The thing that made the biggest difference for me was actually reducing the pressure on my machine (SDB at the time) to 6bar, but I realise that might not be an option all the time.


----------



## garydyke1 (Mar 9, 2011)

Stevie said:


> Hello!
> 
> I'm using my EK for primarily filter coffee, and it seems to be working fine - but i've noticed theres not a 'huge' amount of variation between a grind at finest and coarsest settings - well not as much as I would have thought.
> 
> ...


Have you checked your zero point (i.e. the burrs slightly touching when as fine as the dial will go) ?


----------



## Xpenno (Nov 12, 2012)

Also what's the serial number or how old is it? Might be old coffee burrs.


----------



## dan1502 (Sep 8, 2012)

I'm on old coffee burrs and have zeroed my burrs so that at the lowest setting they just start chirping and I've also aligned them. I'm currently at 2.2 on an 3FE scale but have gone as low as 1.6 (scale starts at 1)


----------



## Phobic (Aug 17, 2016)

if it tastes good then being on the finest setting isn't an issue, but if you find that you can't hit the sweet spot with that dial setting because you want to grind finer then you'll have to increase the dose which means you can grind coarser giving you more room to play with on grind.
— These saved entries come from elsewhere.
-- ==== Sys2Proof/Laws/Memory.lean ====
section
/-! SUPPORT. BUF: a read after a write, and that every operation keeps the canonical form. -/

namespace Sys2Proof.Machine

open Sys2Proof

theorem Memory.find?_write (m : Memory) (a x : Nat) (b : Byte) :
    (m.write a b).find? x = if x = a then some b else m.find? x := by
  induction m with
  | nil => simp [Memory.write, Memory.find?, eq_comm]
  | cons c m ih =>
    obtain ⟨k, v⟩ := c
    simp only [Memory.write]
    split
    · simp [Memory.find?, eq_comm]
    · split
      · rename_i h; subst h
        by_cases hx : a = x
        · simp [Memory.find?, hx]
        · simp [Memory.find?, hx, Ne.symm hx]
      · rename_i h1 h2
        simp only [Memory.find?, ih]
        by_cases hk : k = x
        · subst hk; simp [Ne.symm h2]
        · simp [hk]

@[simp] theorem Memory.read_write_self (m : Memory) (a : Nat) (b : Byte) : (m.write a b).read a = b := by
  simp [Memory.read, Memory.find?_write]

theorem Memory.read_write_other (m : Memory) (a x : Nat) (b : Byte) (h : x ≠ a) :
    (m.write a b).read x = m.read x := by
  simp [Memory.read, Memory.find?_write, h]

theorem Memory.read_writeBytes_outside (bs : Bytes) (m : Memory) (a x : Nat) (h : x < a ∨ a + bs.length ≤ x) :
    (m.writeBytes a bs).read x = m.read x := by
  induction bs generalizing m a with
  | nil => rfl
  | cons b bs ih =>
    simp only [List.length_cons] at h
    rw [Memory.writeBytes, ih _ _ (by omega), Memory.read_write_other _ _ _ _ (by omega)]

theorem Memory.read_writeBytes_inside (bs : Bytes) (m : Memory) (a k : Nat) (h : k < bs.length) :
    (m.writeBytes a bs).read (a + k) = bs.getD k 0 := by
  induction bs generalizing m a k with
  | nil => simp at h
  | cons b bs ih =>
    cases k with
    | zero => simp [Memory.writeBytes, Memory.read_writeBytes_outside]
    | succ k =>
      have := ih (m.write a b) (a + 1) k (by simpa using h)
      rw [Memory.writeBytes, show a + (k + 1) = a + 1 + k by omega, this]
      simp

@[simp] theorem Memory.readBytes_length (m : Memory) (a n : Nat) : (m.readBytes a n).length = n := by
  simp [Memory.readBytes]

theorem Memory.readBytes_getD (m : Memory) (a n k : Nat) (h : k < n) :
    (m.readBytes a n).getD k 0 = m.read (a + k) := by
  simp [Memory.readBytes, h]

theorem Memory.readBytes_congr (m m' : Memory) (a n : Nat) (h : ∀ k, k < n → m'.read (a + k) = m.read (a + k)) :
    m'.readBytes a n = m.readBytes a n := by
  simp only [Memory.readBytes]
  exact List.map_congr_left fun k hk => h k (List.mem_range.mp hk)

theorem Memory.readBytes_writeBytes (bs : Bytes) (m : Memory) (a : Nat) :
    (m.writeBytes a bs).readBytes a bs.length = bs := by
  apply List.ext_getElem
  · simp
  · intro k h1 h2
    have := Memory.read_writeBytes_inside bs m a k h2
    simpa [Memory.readBytes, h2] using this

theorem Memory.readBytes_add (m : Memory) (a n k : Nat) :
    m.readBytes a (n + k) = m.readBytes a n ++ m.readBytes (a + n) k := by
  simp [Memory.readBytes, List.range_add, Function.comp_def, Nat.add_assoc]

theorem Memory.mem_write (m : Memory) (a : Nat) (b : Byte) (c : Host.Cell) (h : c ∈ m.write a b) :
    c = (a, b) ∨ c ∈ m := by
  induction m with
  | nil => simpa [Memory.write] using h
  | cons d m ih =>
    obtain ⟨k, v⟩ := d
    simp only [Memory.write] at h
    split at h
    · simpa using h
    · split at h
      · simp only [List.mem_cons] at h ⊢; tauto
      · simp only [List.mem_cons] at h ⊢
        rcases h with h | h
        · exact .inr (.inl h)
        · rcases ih h with h | h <;> tauto

theorem Memory.wf_write (m : Memory) (a : Nat) (b : Byte) (h : m.wf = true) : (m.write a b).wf = true := by
  induction m with
  | nil => rfl
  | cons d m ih =>
    obtain ⟨k, v⟩ := d
    simp only [Memory.wf, Bool.and_eq_true, List.all_eq_true, decide_eq_true_eq] at h
    simp only [Memory.write]
    split
    · rename_i hak
      simp only [Memory.wf, Bool.and_eq_true, List.all_eq_true, decide_eq_true_eq, List.mem_cons, forall_eq_or_imp]
      exact ⟨⟨hak, fun c hc => Nat.lt_trans hak (h.1 c hc)⟩, h⟩
    · split
      · rename_i _ hak
        subst hak
        simpa only [Memory.wf, Bool.and_eq_true, List.all_eq_true, decide_eq_true_eq] using h
      · rename_i h1 h2
        simp only [Memory.wf, Bool.and_eq_true, List.all_eq_true, decide_eq_true_eq]
        refine ⟨fun c hc => ?_, ih h.2⟩
        rcases Memory.mem_write m a b c hc with rfl | hc
        · show k < a; omega
        · exact h.1 c hc

theorem Memory.wf_writeBytes (bs : Bytes) (m : Memory) (a : Nat) (h : m.wf = true) :
    (m.writeBytes a bs).wf = true := by
  induction bs generalizing m a with
  | nil => exact h
  | cons b bs ih => exact ih _ _ (Memory.wf_write m a b h)

theorem Memory.within_write (m : Memory) (n a : Nat) (b : Byte) (ha : a < n) (h : m.within n = true) :
    (m.write a b).within n = true := by
  simp only [Memory.within, List.all_eq_true, decide_eq_true_eq] at h ⊢
  intro c hc
  rcases Memory.mem_write m a b c hc with rfl | hc
  · exact ha
  · exact h c hc

theorem Memory.within_writeBytes (bs : Bytes) (m : Memory) (n a : Nat) (ha : a + bs.length ≤ n)
    (h : m.within n = true) : (m.writeBytes a bs).within n = true := by
  induction bs generalizing m a with
  | nil => exact h
  | cons b bs ih =>
    simp only [List.length_cons] at ha
    exact ih _ _ (by omega) (Memory.within_write m n a b (by omega) h)

/-- The memory of the reset state is in canonical form. -/
theorem Memory.wf_reset : State.reset.buf.wf = true := rfl

end Sys2Proof.Machine
end

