/-- The source bytes as numbers, with zeros after the end, as R160 fills the last group. -/
theorem State.src0Bytes_getD_toNat (s : State) (k : Nat) : (s.src0Bytes.getD k 0).toNat =
    if k < s.src0Len.toNat then (s.buf.read (s.src0Addr.toNat + k)).toNat else 0 := by
  split_ifs with hk
  · rw [s.src0Bytes_getD hk]
  · rw [List.getD_eq_default _ _ (by rw [s.src0Bytes_length]; omega)]
    rfl

theorem State.mem_src0Bytes (s : State) (c : Byte) :
    c ∈ s.src0Bytes ↔ ∃ k, k < s.src0Len.toNat ∧ s.buf.read (s.src0Addr.toNat + k) = c := by
  simp only [State.src0Bytes, Memory.readBytes, List.mem_map, List.mem_range]

/-! ### A second command on the output of a first -/

/-- The host points the source of the next command at an output: s began the first command, t ended it, s' begins the
next one. -/
structure ReadsOutput (s t s' : State) : Prop where
  bufSize : s'.bufSize = s.bufSize
  buf : s'.buf = t.buf
  src0Addr : s'.src0Addr = s.dstAddr
  src0Len : s'.src0Len = t.outLen

theorem Emitted.src0Bytes_next {s t s' : State} {out : Bytes} (h : Emitted s t out) (hnext : ReadsOutput s t s') :
    s'.src0Bytes = out := by
  rw [State.src0Bytes, hnext.buf, hnext.src0Addr, hnext.src0Len, h.completed.outLen, h.buf,
    Memory.readBytes_writeBytes]

theorem Emitted.src0Fits_next {s t s' : State} {out : Bytes} (h : Emitted s t out) (hd : s.dstFits)
    (hnext : ReadsOutput s t s') : s'.src0Fits := by
  have hroom := h.room
  simp only [State.src0Fits, State.dstFits, State.fits] at hd ⊢
  rw [hnext.bufSize, hnext.src0Addr, hnext.src0Len, h.completed.outLen]
  omega

/-- The shape of every round trip: the second command's body turns the first one's output back into its source. -/
theorem CommandBody.round_trip {s t s' : State} {i i' : Instr} {out : Bytes}
    (hfirst : CommandBody s i (s.emit out s)) (hi : Operand.dst ∈ operandsOf i)
    (hexec : exec i s = .next t) (hok : t.errCode = .ok)
    (hnext : ReadsOutput s t s') (hd' : s'.dstFits) (hroom : s.src0Len.toNat ≤ s'.dstCap.toNat)
    (hi' : operandsOf i' = [.src0, .dst])
    (hsecond : s'.src0Bytes = out → CommandBody s' i' (s'.emit s.src0Bytes s')) :
    ∃ u, exec i' s' = .next u ∧ Completed u .ok s.src0Len.toNat ∧ BufWritten s' u s'.dstAddr.toNat s.src0Bytes := by
  obtain ⟨hops, rfl⟩ := hfirst.of_exec_ok hexec hok
  have hemit : Emitted s (s.emit out s) out := State.emitted_of_emit_ok hok
  have h0' : s'.src0Fits := hemit.src0Fits_next (dstFits_of_operandsOk s i hi hops) hnext
  obtain ⟨u, hu, hout⟩ := (hsecond (hemit.src0Bytes_next hnext)).emitted hi' h0' hd' (by rwa [s.src0Bytes_length])
  exact ⟨u, hu, by simpa only [s.src0Bytes_length] using hout.completed, hout.bufWritten⟩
if larger doses are a problem you can always use a double spouted PF or cut out 1 cup of coffee a day to compensate.

when you say you want to grind coarser why is that? what's stopping you? what beans are you using and what are you tasting that makes you want to change things?


----------



## Phobic (Aug 17, 2016)

cambosheff said:


> From my limited experience with the EK43 I found I was almost on zero (or its finest) setting all the time when using it for espresso. There was a little difference when I'd change beans, but on the whole (and assuming your on coffee burrs from what you've mentioned) I wouldn't expect to be moving more than a few notches from finest.
> 
> The thing that made the biggest difference for me was actually reducing the pressure on my machine (SDB at the time) to 6bar, but I realise that might not be an option all the time.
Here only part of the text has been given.